UFC-Que Choisir de Nantes

Eau

Une bonne qualité de notre eau au robinet, à quel prix !

« Eau d’alimentation conforme aux limites de qualité et non conforme aux références de qualité » : c’est la synthèse des conclusions sanitaires qui apparaît fréquemment, ces derniers mois, sur le site du Ministère de la Santé, concernant les résultats des analyses des eaux destinées à la consommation humaine.

Plusieurs communes de Loire-Atlantique sont concernées, particulièrement celles reliées aux réseaux d’alimentation de Nort-sur-Erdre, Ancenis, Basse-Goulaine, Les Gâtineaux (à côté de Pornic)…

Les critères de qualité de l’eau potable distribuée sont issus de la Directive cadre européenne, transposée en droit français dans le Code de la santé publique. L’arrêté du 11 janvier 2007 fixe les normes de qualité à respecter pour un certain nombre de substances dans l’eau potable (pour les pesticides, le taux de présence doit être inférieur ou égal à 0.1µg/l par molécule et à 0.5µg/l pour le cumul des molécules).
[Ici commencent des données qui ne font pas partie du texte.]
-- ==== Sys2Proof/Laws/State.lean ====
section
/-! SUPPORT. One lemma for each block each update leaves alone, and for what an update writes, so that no
proof unfolds a record update. -/

namespace Sys2Proof.Machine

@[simp] theorem State.setSlot_bi (s : State) (k : SlotId) (x : Slot) :
    (s.setSlot k x).bi = s.bi := rfl
@[simp] theorem State.setSlot_ec (s : State) (k : SlotId) (x : Slot) :
    (s.setSlot k x).ec = s.ec := rfl
@[simp] theorem State.setSlot_cu (s : State) (k : SlotId) (x : Slot) :
    (s.setSlot k x).cu = s.cu := rfl
@[simp] theorem State.setSlot_tl (s : State) (k : SlotId) (x : Slot) :
    (s.setSlot k x).tl = s.tl := rfl
@[simp] theorem State.setSlot_bc (s : State) (k : SlotId) (x : Slot) :
    (s.setSlot k x).bc = s.bc := rfl
@[simp] theorem State.setSlot_mc (s : State) (k : SlotId) (x : Slot) :
    (s.setSlot k x).mc = s.mc := rfl
@[simp] theorem State.setSlot_pending (s : State) (k : SlotId) (x : Slot) :
    (s.setSlot k x).pending = s.pending := rfl

@[simp] theorem State.modifySlot_bi (s : State) (k : SlotId) (f : Slot → Slot) :
    (s.modifySlot k f).bi = s.bi := rfl
@[simp] theorem State.modifySlot_ec (s : State) (k : SlotId) (f : Slot → Slot) :
    (s.modifySlot k f).ec = s.ec := rfl
@[simp] theorem State.modifySlot_cu (s : State) (k : SlotId) (f : Slot → Slot) :
    (s.modifySlot k f).cu = s.cu := rfl
@[simp] theorem State.modifySlot_tl (s : State) (k : SlotId) (f : Slot → Slot) :
    (s.modifySlot k f).tl = s.tl := rfl
@[simp] theorem State.modifySlot_bc (s : State) (k : SlotId) (f : Slot → Slot) :
    (s.modifySlot k f).bc = s.bc := rfl
@[simp] theorem State.modifySlot_mc (s : State) (k : SlotId) (f : Slot → Slot) :
    (s.modifySlot k f).mc = s.mc := rfl
@[simp] theorem State.modifySlot_pending (s : State) (k : SlotId) (f : Slot → Slot) :
    (s.modifySlot k f).pending = s.pending := rfl

@[simp] theorem State.putSet_bi (s : State) (i : SetId) (c : CacheSet) :
    (s.putSet i c).bi = s.bi := rfl
@[simp] theorem State.putSet_ec (s : State) (i : SetId) (c : CacheSet) :
    (s.putSet i c).ec = s.ec := rfl
@[simp] theorem State.putSet_cu (s : State) (i : SetId) (c : CacheSet) :
    (s.putSet i c).cu = s.cu := rfl
@[simp] theorem State.putSet_rt (s : State) (i : SetId) (c : CacheSet) :
    (s.putSet i c).rt = s.rt := rfl
@[simp] theorem State.putSet_tl (s : State) (i : SetId) (c : CacheSet) :
    (s.putSet i c).tl = s.tl := rfl
@[simp] theorem State.putSet_mc (s : State) (i : SetId) (c : CacheSet) :
    (s.putSet i c).mc = s.mc := rfl
@[simp] theorem State.putSet_pending (s : State) (i : SetId) (c : CacheSet) :
    (s.putSet i c).pending = s.pending := rfl

@[simp] theorem State.setLine_bi (s : State) (i : SetId) (w : Way) (l : Line) :
    (s.setLine i w l).bi = s.bi := rfl
@[simp] theorem State.setLine_ec (s : State) (i : SetId) (w : Way) (l : Line) :
    (s.setLine i w l).ec = s.ec := rfl
@[simp] theorem State.setLine_cu (s : State) (i : SetId) (w : Way) (l : Line) :
    (s.setLine i w l).cu = s.cu := rfl
@[simp] theorem State.setLine_rt (s : State) (i : SetId) (w : Way) (l : Line) :
    (s.setLine i w l).rt = s.rt := rfl
@[simp] theorem State.setLine_tl (s : State) (i : SetId) (w : Way) (l : Line) :
    (s.setLine i w l).tl = s.tl := rfl
@[simp] theorem State.setLine_mc (s : State) (i : SetId) (w : Way) (l : Line) :
    (s.setLine i w l).mc = s.mc := rfl
@[simp] theorem State.setLine_pending (s : State) (i : SetId) (w : Way) (l : Line) :
    (s.setLine i w l).pending = s.pending := rfl

@[simp] theorem State.modifyLine_bi (s : State) (i : SetId) (w : Way) (f : Line → Line) :
    (s.modifyLine i w f).bi = s.bi := rfl
@[simp] theorem State.modifyLine_ec (s : State) (i : SetId) (w : Way) (f : Line → Line) :
    (s.modifyLine i w f).ec = s.ec := rfl
@[simp] theorem State.modifyLine_cu (s : State) (i : SetId) (w : Way) (f : Line → Line) :
    (s.modifyLine i w f).cu = s.cu := rfl
@[simp] theorem State.modifyLine_rt (s : State) (i : SetId) (w : Way) (f : Line → Line) :
    (s.modifyLine i w f).rt = s.rt := rfl
@[simp] theorem State.modifyLine_tl (s : State) (i : SetId) (w : Way) (f : Line → Line) :
    (s.modifyLine i w f).tl = s.tl := rfl
@[simp] theorem State.modifyLine_mc (s : State) (i : SetId) (w : Way) (f : Line → Line) :
    (s.modifyLine i w f).mc = s.mc := rfl
@[simp] theorem State.modifyLine_pending (s : State) (i : SetId) (w : Way) (f : Line → Line) :
    (s.modifyLine i w f).pending = s.pending := rfl

@[simp] theorem State.setBank_bi (s : State) (b : BankId) (x : Bank) :
    (s.setBank b x).bi = s.bi := rfl
@[simp] theorem State.setBank_ec (s : State) (b : BankId) (x : Bank) :
    (s.setBank b x).ec = s.ec := rfl
@[simp] theorem State.setBank_cu (s : State) (b : BankId) (x : Bank) :
    (s.setBank b x).cu = s.cu := rfl
@[simp] theorem State.setBank_rt (s : State) (b : BankId) (x : Bank) :
    (s.setBank b x).rt = s.rt := rfl
@[simp] theorem State.setBank_tl (s : State) (b : BankId) (x : Bank) :
    (s.setBank b x).tl = s.tl := rfl
@[simp] theorem State.setBank_bc (s : State) (b : BankId) (x : Bank) :
    (s.setBank b x).bc = s.bc := rfl
@[simp] theorem State.setBank_pending (s : State) (b : BankId) (x : Bank) :
    (s.setBank b x).pending = s.pending := rfl

@[simp] theorem State.modifyBank_bi (s : State) (b : BankId) (f : Bank → Bank) :
    (s.modifyBank b f).bi = s.bi := rfl
@[simp] theorem State.modifyBank_ec (s : State) (b : BankId) (f : Bank → Bank) :
    (s.modifyBank b f).ec = s.ec := rfl
@[simp] theorem State.modifyBank_cu (s : State) (b : BankId) (f : Bank → Bank) :
    (s.modifyBank b f).cu = s.cu := rfl
@[simp] theorem State.modifyBank_rt (s : State) (b : BankId) (f : Bank → Bank) :
    (s.modifyBank b f).rt = s.rt := rfl
@[simp] theorem State.modifyBank_tl (s : State) (b : BankId) (f : Bank → Bank) :
    (s.modifyBank b f).tl = s.tl := rfl
@[simp] theorem State.modifyBank_bc (s : State) (b : BankId) (f : Bank → Bank) :
    (s.modifyBank b f).bc = s.bc := rfl
@[simp] theorem State.modifyBank_pending (s : State) (b : BankId) (f : Bank → Bank) :
    (s.modifyBank b f).pending = s.pending := rfl

@[simp] theorem State.count_bi (s : State) (f : Counters → Counters) :
    (s.count f).bi = s.bi := rfl
@[simp] theorem State.count_cu (s : State) (f : Counters → Counters) :
    (s.count f).cu = s.cu := rfl
@[simp] theorem State.count_rt (s : State) (f : Counters → Counters) :
    (s.count f).rt = s.rt := rfl
@[simp] theorem State.count_tl (s : State) (f : Counters → Counters) :
    (s.count f).tl = s.tl := rfl
@[simp] theorem State.count_bc (s : State) (f : Counters → Counters) :
    (s.count f).bc = s.bc := rfl
@[simp] theorem State.count_mc (s : State) (f : Counters → Counters) :
    (s.count f).mc = s.mc := rfl
@[simp] theorem State.count_pending (s : State) (f : Counters → Counters) :
    (s.count f).pending = s.pending := rfl

@[simp] theorem State.issue_ec (s : State) (kind : AccessKind) (addr : Addr) (size : Nat) (data : List Byte) :
    (s.issue kind addr size data).ec = s.ec := rfl
@[simp] theorem State.issue_cu (s : State) (kind : AccessKind) (addr : Addr) (size : Nat) (data : List Byte) :
    (s.issue kind addr size data).cu = s.cu := rfl
@[simp] theorem State.issue_rt (s : State) (kind : AccessKind) (addr : Addr) (size : Nat) (data : List Byte) :
    (s.issue kind addr size data).rt = s.rt := rfl
@[simp] theorem State.issue_tl (s : State) (kind : AccessKind) (addr : Addr) (size : Nat) (data : List Byte) :
    (s.issue kind addr size data).tl = s.tl := rfl
@[simp] theorem State.issue_bc (s : State) (kind : AccessKind) (addr : Addr) (size : Nat) (data : List Byte) :
    (s.issue kind addr size data).bc = s.bc := rfl
@[simp] theorem State.issue_mc (s : State) (kind : AccessKind) (addr : Addr) (size : Nat) (data : List Byte) :
    (s.issue kind addr size data).mc = s.mc := rfl
@[simp] theorem State.issue_pending (s : State) (kind : AccessKind) (addr : Addr) (size : Nat) (data : List Byte) :
    (s.issue kind addr size data).pending = s.pending := rfl

@[simp] theorem State.issueRead_ec (s : State) (kind : AccessKind) (addr : Addr) (size : Nat) :
    (s.issueRead kind addr size).ec = s.ec := rfl
@[simp] theorem State.issueRead_cu (s : State) (kind : AccessKind) (addr : Addr) (size : Nat) :
    (s.issueRead kind addr size).cu = s.cu := rfl
@[simp] theorem State.issueRead_rt (s : State) (kind : AccessKind) (addr : Addr) (size : Nat) :
    (s.issueRead kind addr size).rt = s.rt := rfl
@[simp] theorem State.issueRead_tl (s : State) (kind : AccessKind) (addr : Addr) (size : Nat) :
    (s.issueRead kind addr size).tl = s.tl := rfl
@[simp] theorem State.issueRead_bc (s : State) (kind : AccessKind) (addr : Addr) (size : Nat) :
    (s.issueRead kind addr size).bc = s.bc := rfl
@[simp] theorem State.issueRead_mc (s : State) (kind : AccessKind) (addr : Addr) (size : Nat) :
    (s.issueRead kind addr size).mc = s.mc := rfl
@[simp] theorem State.issueRead_pending (s : State) (kind : AccessKind) (addr : Addr) (size : Nat) :
    (s.issueRead kind addr size).pending = s.pending := rfl

@[simp] theorem State.issueWrite_ec (s : State) (kind : AccessKind) (addr : Addr) (data : List Byte) :
    (s.issueWrite kind addr data).ec = s.ec := rfl
@[simp] theorem State.issueWrite_cu (s : State) (kind : AccessKind) (addr : Addr) (data : List Byte) :
    (s.issueWrite kind addr data).cu = s.cu := rfl
@[simp] theorem State.issueWrite_rt (s : State) (kind : AccessKind) (addr : Addr) (data : List Byte) :
    (s.issueWrite kind addr data).rt = s.rt := rfl
@[simp] theorem State.issueWrite_tl (s : State) (kind : AccessKind) (addr : Addr) (data : List Byte) :
    (s.issueWrite kind addr data).tl = s.tl := rfl
@[simp] theorem State.issueWrite_bc (s : State) (kind : AccessKind) (addr : Addr) (data : List Byte) :
    (s.issueWrite kind addr data).bc = s.bc := rfl
@[simp] theorem State.issueWrite_mc (s : State) (kind : AccessKind) (addr : Addr) (data : List Byte) :
    (s.issueWrite kind addr data).mc = s.mc := rfl
@[simp] theorem State.issueWrite_pending (s : State) (kind : AccessKind) (addr : Addr) (data : List Byte) :
    (s.issueWrite kind addr data).pending = s.pending := rfl

@[simp] theorem State.reissue_ec (s : State) (a : BusAccess) :
    (s.reissue a).ec = s.ec := rfl
@[simp] theorem State.reissue_cu (s : State) (a : BusAccess) :
    (s.reissue a).cu = s.cu := rfl
@[simp] theorem State.reissue_rt (s : State) (a : BusAccess) :
    (s.reissue a).rt = s.rt := rfl
@[simp] theorem State.reissue_tl (s : State) (a : BusAccess) :
    (s.reissue a).tl = s.tl := rfl
@[simp] theorem State.reissue_bc (s : State) (a : BusAccess) :
    (s.reissue a).bc = s.bc := rfl
@[simp] theorem State.reissue_mc (s : State) (a : BusAccess) :
    (s.reissue a).mc = s.mc := rfl
@[simp] theorem State.reissue_pending (s : State) (a : BusAccess) :
    (s.reissue a).pending = s.pending := rfl

@[simp] theorem State.endAccess_ec (s : State) (tag : Nat) :
    (s.endAccess tag).ec = s.ec := rfl
@[simp] theorem State.endAccess_cu (s : State) (tag : Nat) :
    (s.endAccess tag).cu = s.cu := rfl
@[simp] theorem State.endAccess_rt (s : State) (tag : Nat) :
    (s.endAccess tag).rt = s.rt := rfl
@[simp] theorem State.endAccess_tl (s : State) (tag : Nat) :
    (s.endAccess tag).tl = s.tl := rfl
@[simp] theorem State.endAccess_bc (s : State) (tag : Nat) :
    (s.endAccess tag).bc = s.bc := rfl
@[simp] theorem State.endAccess_mc (s : State) (tag : Nat) :
    (s.endAccess tag).mc = s.mc := rfl
@[simp] theorem State.endAccess_pending (s : State) (tag : Nat) :
    (s.endAccess tag).pending = s.pending := rfl

@[simp] theorem State.setStallCauses_bi (s : State) (host bad : Bool) :
    (s.setStallCauses host bad).bi = s.bi := rfl
@[simp] theorem State.setStallCauses_cu (s : State) (host bad : Bool) :
    (s.setStallCauses host bad).cu = s.cu := rfl
@[simp] theorem State.setStallCauses_rt (s : State) (host bad : Bool) :
    (s.setStallCauses host bad).rt = s.rt := rfl
@[simp] theorem State.setStallCauses_tl (s : State) (host bad : Bool) :
    (s.setStallCauses host bad).tl = s.tl := rfl
@[simp] theorem State.setStallCauses_bc (s : State) (host bad : Bool) :
    (s.setStallCauses host bad).bc = s.bc := rfl
@[simp] theorem State.setStallCauses_mc (s : State) (host bad : Bool) :
    (s.setStallCauses host bad).mc = s.mc := rfl
@[simp] theorem State.setStallCauses_pending (s : State) (host bad : Bool) :
    (s.setStallCauses host bad).pending = s.pending := rfl

@[simp] theorem State.touch_bi (s : State) (i : SetId) (w : Way) :
    (s.touch i w).bi = s.bi := rfl
@[simp] theorem State.touch_ec (s : State) (i : SetId) (w : Way) :
    (s.touch i w).ec = s.ec := rfl
@[simp] theorem State.touch_cu (s : State) (i : SetId) (w : Way) :
    (s.touch i w).cu = s.cu := rfl
@[simp] theorem State.touch_rt (s : State) (i : SetId) (w : Way) :
    (s.touch i w).rt = s.rt := rfl
@[simp] theorem State.touch_tl (s : State) (i : SetId) (w : Way) :
    (s.touch i w).tl = s.tl := rfl
@[simp] theorem State.touch_mc (s : State) (i : SetId) (w : Way) :
    (s.touch i w).mc = s.mc := rfl
@[simp] theorem State.touch_pending (s : State) (i : SetId) (w : Way) :
    (s.touch i w).pending = s.pending := rfl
Tout dépassement des normes qualité entraine pour le distributeur d’eau potable des mesures plus ou moins immédiates selon le risque sanitaire : fermeture de la source d’approvisionnement, dilution avec d’autres ressources moins contaminées, renforcement des traitements.

La lecture de ces relevés sanitaires n’est pas évidente pour le consommateur profane. Néanmoins, il apparaît que les raisons principales des anomalies sont liées très souvent dans notre département aux dépassements de la norme des molécules des pesticides. Des informations recueillies auprès de plusieurs intervenants dans le domaine de l’eau, la présence de métabolites de deux herbicides (métachlore et alachlore, utilisés pour le désherbage du maïs et du tournesol), est à l’origine de cette situation critique de la qualité de l’eau que nous consommons.

Pour ces produits phytosanitaires utilisés pour le désherbage agricole, présents dans les nappes phréatiques, les distributeurs sont amenés à renforcer le traitement au charbon actif, ou à modifier la filière de traitement de l’eau (investissement). Les coûts supplémentaires ne sont pas négligeables, puisque nous l’estimons à 2 millions d’euros par an sur notre département, montant qui se retrouvera sur notre facture d’eau, alors que nous ne sommes pour rien dans ces désherbages agricoles : nous sommes ainsi très loin du principe pollueur-payeur !

Nous déplorons à cet égard l’attitude des acteurs de ce domaine : en dehors du Syndicat départemental de distribution d’eau potable de Loire Atlantique (Atlantic Eau), les pouvoirs publics n’ont pas vraiment répondu à nos interrogations. Nous faisons l’amer constat d’une rétention d’information sous le prétexte de ne pas affoler la population…

On a aussi observé la pollution due à l’utilisation du métaldéhyde (phytosanitaire destiné à tuer les limaces et gastéropodes). Pour notre département, environ la moitié de la population a été concernée fin 2012 (et encore 100.000 habitants en 2015) par des dépassements de la limite de 0,1µg/l pour la qualité de l’eau potable. La situation s’est améliorée depuis 2012, avec une optimisation des traitements (adaptation des doses et du type de charbon actif) et donc augmentation des coûts de traitement, qui pèsent une nouvelle fois sur la facture d’eau des particuliers. Dans ce cas, le jardinier amateur a peut-être une petite responsabilité, mais pour arriver à une telle contamination, les pratiques agricoles sont plus largement en cause. Des solutions préventives et alternatives existent, comme l’utilisation d’un produit à base de phosphate ferrique, mais d’un coût plus élevé.

Ces deux exemples montrent bien qu’il y a véritablement des changements de pratiques agricoles à mettre en œuvre. Ces changements nécessaires sont affichés dans différents plans gouvernementaux, mais sans réel résultat, faute de volonté politique. Comme d’autres acteurs, l’UFC-Que Choisir s’efforce d’alerter l’opinion et les décideurs, sur les enjeux sanitaires et économiques de cette situation. Mais nous nous heurtons à l’hostilité des professions agricoles (« ce n’est pas votre problème ! »), comme à celles des autorités administratives (« chut, pas d’affolement : nous travaillons avec les agriculteurs sur le sujet… »).

Nos demandes demeurent :

  • Davantage de transparence sur les atteintes à la ressource en eau.
  • Application du principe pollueur-payeur.

De véritables actions des pouvoirs publics en s’appuyant sur tous les acteurs concernés.